There many variations that you can experiment with. On my machine, the original code (from the question) produces:
$ fork37
2 42 43 33 33 33 3$
because there's no newlines output, so the command prompt appears after the last 3 3. Curiously, I never got the prompt to appear before the last numbers — that surprises me.
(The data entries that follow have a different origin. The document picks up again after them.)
/-- What a fold's audio charges. Decode slots of legs with video: those of measured Opus legs are their own, the others share
K + M. [DESIGN CHOICE, notes/assumptions 22] -/
def State.audioCharges (s : State) (f : Nat) : List Charge :=
  let r := s.fold f
  let a := r.audio
  let K := r.desc.k
  let cs := s.possible f
  let n := cs.length
  let own (c : Nat × StreamEntry × AudioCfg) : Bool := c.2.1.codec = 1 && c.2.1.extLevel = 0
  let vid (c : Nat × StreamEntry × AudioCfg) : Bool := (s.leg c.1).desc.hasVideo
  let U := (cs.filter own).length
  let D := Nat.min (K + a.margin + U) n
  let costs := cs.map (fun c => decodeCost c.2.1 c.2.2)
  let measured := (cs.filter (fun c => c.2.1.codec != 1 && c.2.1.extLevel = 0)).length
  let slots := Nat.min (K + a.margin) (cs.filter (fun c => vid c && !own c)).length + (cs.filter (fun c => vid c && own c)).length
  let line := if a.lipsync && s.foldComposes f then 640 * a.mixChannels * slots else 0
  let users (i : Nat) : Nat := ((s.foldLegs f).filter (fun l => let d := (s.leg l).desc; d.hasAudio && d.audioConfig = i)).length
  let used := (upTo a.configs.length).filter (fun i => users i != 0)
  let best := used.foldl (fun (b : Option Nat) i => match b with
    | none => some i
    | some j => if (audioEncodeCost (a.config j)).1 < (audioEncodeCost (a.config i)).1 then some i else b) none
  let personal (i : Nat) : Nat := if best = some i then Nat.min K n else 0
  [perTick 0 (D * maxN (costs.map (·.1)) + 300 * measured + 2000 + 40 * n), perTick 2 (D * maxN (costs.map (·.2)) + line),
    perTick 5 D, perTick 6 (used.length + Nat.min K n)]
    ++ used.flatMap (fun i =>
      let c := a.config i
      let e := audioEncodeCost c
      let j := some (JobKey.audio f i)
      let P := Nat.max 1 c.frameTicks
      [{ key := 0, job := j, period := P, stage := 0, cost := e.1 * (1 + personal i) },
        { key := 2, job := j, period := P, stage := 0, cost := e.2 * (1 + personal i) },
        { key := 0, job := j, period := P, stage := 1, cost := 1200 * users i }])

/-! ### Decoding (R229 to R232, R721) -/

/-- κ of R229 as a fraction: HEVC and VP9 take 1.32 at 8 bits. -/
def kappaOf (codec : Nat) (ten : Bool) : Nat × Nat :=
  if codec < 0x20 || codec = 0x30 then (120, 100) else if codec = 0x50 then (if ten then (1875, 1000) else (150, 100))
  else if ten then (165, 100) else (132, 100)

/-- The size of the layer `k` below one of `w` by `h` (R231). -/
def layerSize (w h : Nat) : Nat → Nat × Nat
  | 0 => (w, h)
  | k + 1 => let (a, b) := layerSize w h k; (2 * ceilDiv a 4, 2 * ceilDiv b 4)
Adding the basic monitoring proposed in the comments gives output such as:
$ fork59
PID = 95109, PPID = 1320: a = 2 b = 4
PID = 95111, PPID = 1: a = 2 b = 4
PID = 95110, PPID = 1: a = 3 b = 3
PID = 95113, PPID = 95110: a = 3 b = 3
PID = 95112, PPID = 1: a = 3 b = 3
PID = 95114, PPID = 95112: a = 3 b = 3
$
When the parent PID (PPID) is 1, it means the original process that forked the current PID has already exited. With the wait loop, the processes are more synchronized.